Work task: Please transcribe exactly, and only, the lines of the data below between the line holding "have hv : u.SameRun" and the line holding "is cancelled. -/", inclusive.

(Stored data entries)
theorem State.sameRun_dropJobs (hc : c < 12) (s : State) : s.SameRun idleFields c (s.dropJobs c) := by
  have hjobs : s.SameRun idleFields c (s.setCore c { s.core c with jobs := [] }) := s.sameRun_setCore _ rfl rfl rfl rfl rfl
  have hshow (t : State) : t.SameRun idleFields c (t.showJobs c) := t.sameRun_wr Reg.CORE_STAT_JOBS _ (by decide) (by decide)
  have hlose (t : State) (js : List Job) : t.SameRun idleFields c (t.each js fun j t => t.loseJob c j) :=
    .each (fun j t => t.sameRun_loseJob (by decide) (by decide) (by decide) hc j) t js
  exact ((hjobs.trans (hshow _)).trans (hlose _ _)).trans (State.sameRun_releaseAll (by decide) _ _)

theorem State.SameRun.mono {fs gs : List Field} {s t : State} (h : s.SameRun fs c t) (hsub : ∀ f ∈ gs, f ∈ fs) :
    s.SameRun gs c t :=
  ⟨fun f hf => h.rd f (hsub f hf), h.sends, h.land, h.binds, h.dm, h.wiped, h.mram⟩

theorem State.SameRun.on_eq {fs : List Field} {s t : State} (h : s.SameRun fs c t) {f : Field} (hf : f ∈ fs) : t.on f c = s.on f c := by
  simp only [State.on, h.rd f hf]

theorem endFields_sub : ∀ f ∈ endFields, f ∈ idleFields := fun _ hf => List.mem_cons_of_mem _ hf

theorem State.cstate_wr (s : State) (c : Nat) {v : Nat} (hv : v < 8) : (s.wr Reg.CORE_STAT_STATE c v).cstate c = v :=
  (s.rd_wr_same _ _ _ (by decide)).trans (Nat.mod_eq_of_lt hv)

/-- The core as it becomes IDLE: with CSTAT from CORE_CSINIT unless a handler runs on it. -/
def CoreRt.idled (k : CoreRt) (csinit : Word) : CoreRt := if k.idleIrq then k else { k with cstat := csinit, shadow := false }

theorem CoreRt.idled_frame (k : CoreRt) (csinit : Word) :
    ∃ cstat shadow, k.idled csinit = { k with cstat := cstat, shadow := shadow } := by
  unfold CoreRt.idled
  split <;> exact ⟨_, _, rfl⟩

/-- A core becomes IDLE, or OFF with EN = 0. -/
theorem State.toIdle_end (hc : c < 12) (s : State) :
    s.SameRun endFields c (s.toIdle c) ∧ (s.toIdle c).cstate c = if s.on Reg.CORE_CTRL_EN c then 1 else 0 := by
  let k := (s.core c).idled (s.reg (Reg.CORE_CSINIT_V.addr c))
  let u := (s.setCore c k).wr Reg.CORE_STAT_STATE c 1
  have hk : s.SameRun endFields c (s.setCore c k) := by
    obtain ⟨cstat, shadow, hk⟩ := (s.core c).idled_frame (s.reg (Reg.CORE_CSINIT_V.addr c))
    simp only [k, hk]
    exact s.sameRun_setCore _ rfl rfl rfl rfl rfl
  have hu : s.SameRun endFields c u := hk.trans (State.sameRun_wr _ _ _ (by decide) (by decide))
  have hstate : u.cstate c = 1 := State.cstate_wr _ c (by decide)
  have hen : u.on Reg.CORE_CTRL_EN c = s.on Reg.CORE_CTRL_EN c := hu.on_eq (by decide)
  have hform : s.toIdle c = u.offCheck c := rfl
  rw [hform, State.offCheck, hstate, hen]
  cases s.on Reg.CORE_CTRL_EN c
  · let v := (u.wr Reg.CORE_STAT_STATE c 0).setCore c { u.core c with idleIrq := false }
    have hv : u.SameRun endFields c v :=
      (u.sameRun_wr _ _ (by decide) (by decide)).trans (State.sameRun_setCore _ _ rfl rfl rfl rfl rfl)
    have hdrop := v.sameRun_dropJobs hc
    rw [if_pos (show (decide ((1 : Nat) = 1) && !false) = true from rfl)]
    refine ⟨(hu.trans hv).trans (hdrop.mono endFields_sub), ?_⟩
    exact (hdrop.rd _ (List.mem_cons_self ..)).trans (State.cstate_wr u c (by decide))
  · rw [if_neg (show ¬ (decide ((1 : Nat) = 1) && !true) = true from nofun)]
    exact ⟨hu, hstate⟩

/-! ### A run is aborted (R278) -/

/-- With no haul queued or running nothing is cancelled. -/
theorem State.cancelHauls_of_idle {s : State} (hq : (s.core c).hq = []) (hh : (s.core c).hauling = none) :
    s.cancelHauls c = s.setCore c { s.core c with hq := [], hauling := none } := by
  simp only [State.cancelHauls, hq, hh]
  rfl

theorem CoreRt.landTo_wiped (k : CoreRt) (n : Nat) : (k.landTo n).wiped = k.wiped := by
  simpa only [CoreRt.still] using congrArg CoreRt.wiped (CoreRt.still_landTo k n)

theorem State.Logged.cores {s t : State} (h : s.Logged t) : t.cores = s.cores := by
  obtain ⟨_, _, _, _, _, rfl, -⟩ := h
  rfl

/-- A run's bindings are gone, and no release touches the fields of its end. -/
theorem State.dropBinds_frame (s : State) (c : Nat) : (s.dropBinds c).core c = { s.core c with binds := [] }
    ∧ (∀ f : Field, f.keptByRelease = true → (s.dropBinds c).rd f c = s.rd f c) ∧ (s.dropBinds c).mram = s.mram := by
  have hrel (fs : List Field) (h : fs.all Field.keptByRelease = true) :=
    State.sameRun_releaseAll (c := c) h (s.setCore c { s.core c with binds := [] }) (s.core c).binds
  refine ⟨?_, fun f hf => (hrel [f] (by simpa using hf)).rd f (List.mem_singleton_self f), (hrel [] rfl).mram⟩
  rw [State.dropBinds, State.core, State.releaseAll_cores]
  exact State.setCore_same ..

/-- A run that leaves core as `k` has gone from its core: no haul runs and nothing is bound. -/
def State.quit (c : Nat) (k : CoreRt) (s : State) : State := ((s.setCore c k).cancelHauls c).dropBinds c

theorem State.quit_frame (s : State) (c : Nat) {k : CoreRt} (hq : k.hq = []) (hh : k.hauling = none) :
    (s.quit c k).core c = { k with hq := [], hauling := none, binds := [] }
    ∧ (∀ f : Field, f.keptByRelease = true → (s.quit c k).rd f c = s.rd f c) ∧ (s.quit c k).mram = s.mram := by
  have hcancel : (s.setCore c k).cancelHauls c = (s.setCore c k).setCore c { k with hq := [], hauling := none } := by
    rw [State.cancelHauls_of_idle (by rwa [State.setCore_same]) (by rwa [State.setCore_same]), State.setCore_same]
  obtain ⟨hcore, hrd, hmram⟩ := ((s.setCore c k).cancelHauls c).dropBinds_frame c
  refine ⟨?_, fun f hf => ?_, ?_⟩
  · rw [State.quit, hcore, hcancel, State.setCore_same]
  · rw [State.quit, hrd f hf, hcancel]
    rfl
  · rw [State.quit, hmram, hcancel]
    rfl

/-- The end of a run stands in LASTRUN, ABORTED, a STATUS record and, but for a command's abort, the log (R278, R342). -/
def State.shownEnd (c reason code : Nat) (r : Time → StatusRec) (run : Nat) (s : State) : State :=
  let s := (s.lastRun c (reason + 1)).put Reg.CORE_STAT_ABORTED c true
  let s := s.status (r (s.coreTime c))
  if reason = 1 then s else s.logBy c 0x40 3 c (reason + 1) code run

theorem State.shownEnd_frame (hc : c < 12) (s : State) (code : Nat) (r : Time → StatusRec) (run : Nat) :
    s.SameRun [Reg.CORE_CTRL_EN, Reg.CORE_STAT_FCODE, Reg.CORE_STAT_FAULT] c (s.shownEnd c 3 code r run)
    ∧ (s.shownEnd c 3 code r run).rd Reg.CORE_LASTRUN_RES c = 4
    ∧ (s.shownEnd c 3 code r run).on Reg.CORE_STAT_ABORTED c = true
    ∧ ((s.shownEnd c 3 code r run).core c) = s.core c := by
  have hkept : s.SameRun [Reg.CORE_CTRL_EN, Reg.CORE_STAT_FCODE, Reg.CORE_STAT_FAULT] c
      ((s.lastRun c 4).put Reg.CORE_STAT_ABORTED c true) := by
    rw [State.lastRun, State.put]
    exact ((State.sameRun_wr _ Reg.CORE_LASTRUN_RUN _ (by decide) (by decide)).trans
      (State.sameRun_wr _ Reg.CORE_LASTRUN_RES _ (by decide) (by decide))).trans
      (State.sameRun_wr _ Reg.CORE_STAT_ABORTED _ (by decide) (by decide))
  have hres : ((s.lastRun c 4).put Reg.CORE_STAT_ABORTED c true).rd Reg.CORE_LASTRUN_RES c = 4 := by
    rw [State.lastRun, State.put, State.rd_wr_clears _ c _ (by decide) (by decide), State.rd_wr_same _ _ _ _ (by decide)]
    rfl
  have hab : ((s.lastRun c 4).put Reg.CORE_STAT_ABORTED c true).on Reg.CORE_STAT_ABORTED c = true :=
    State.on_put_same _ _ _ _ (by decide)
  have hcores : ((s.lastRun c 4).put Reg.CORE_STAT_ABORTED c true).cores = s.cores := by
    rw [State.put_cores, State.lastRun, State.wr_cores, State.wr_cores]
  have hform : s.shownEnd c 3 code r run =
      (((s.lastRun c 4).put Reg.CORE_STAT_ABORTED c true).status
        (r (((s.lastRun c 4).put Reg.CORE_STAT_ABORTED c true).coreTime c))).logBy c 0x40 3 c 4 code run := by
    rw [State.shownEnd]
    exact if_neg (show ¬ (3 = 1) by decide)
  rw [hform]
  generalize (s.lastRun c 4).put Reg.CORE_STAT_ABORTED c true = u at *
  have hmsg (fs : List Field) (h : fs.all Field.ofCore = true) :
      u.SameRun fs c ((u.status (r (u.coreTime c))).logBy c 0x40 3 c 4 code run) :=
    (State.sameRun_status h hc _ _).trans (State.sameRun_logged h hc (State.logged_logBy ..))
  refine ⟨hkept.trans (hmsg _ (by decide)), ?_, ?_, ?_⟩
  · exact ((hmsg [Reg.CORE_LASTRUN_RES] (by decide)).rd _ (by decide)).trans hres
  · exact ((hmsg [Reg.CORE_STAT_ABORTED] (by decide)).on_eq (by decide)).trans hab
  · exact congrArg (SMap.getD · c CoreRt.reset)
      ((State.logged_logBy ..).cores.trans ((State.status_cores ..).trans hcores))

Solution to this problem:
    have hv : u.SameRun endFields c v :=
      (u.sameRun_wr _ _ (by decide) (by decide)).trans (State.sameRun_setCore _ _ rfl rfl rfl rfl rfl)
    have hdrop := v.sameRun_dropJobs hc
    rw [if_pos (show (decide ((1 : Nat) = 1) && !false) = true from rfl)]
    refine ⟨(hu.trans hv).trans (hdrop.mono endFields_sub), ?_⟩
    exact (hdrop.rd _ (List.mem_cons_self ..)).trans (State.cstate_wr u c (by decide))
  · rw [if_neg (show ¬ (decide ((1 : Nat) = 1) && !true) = true from nofun)]
    exact ⟨hu, hstate⟩

/-! ### A run is aborted (R278) -/

/-- With no haul queued or running nothing is cancelled. -/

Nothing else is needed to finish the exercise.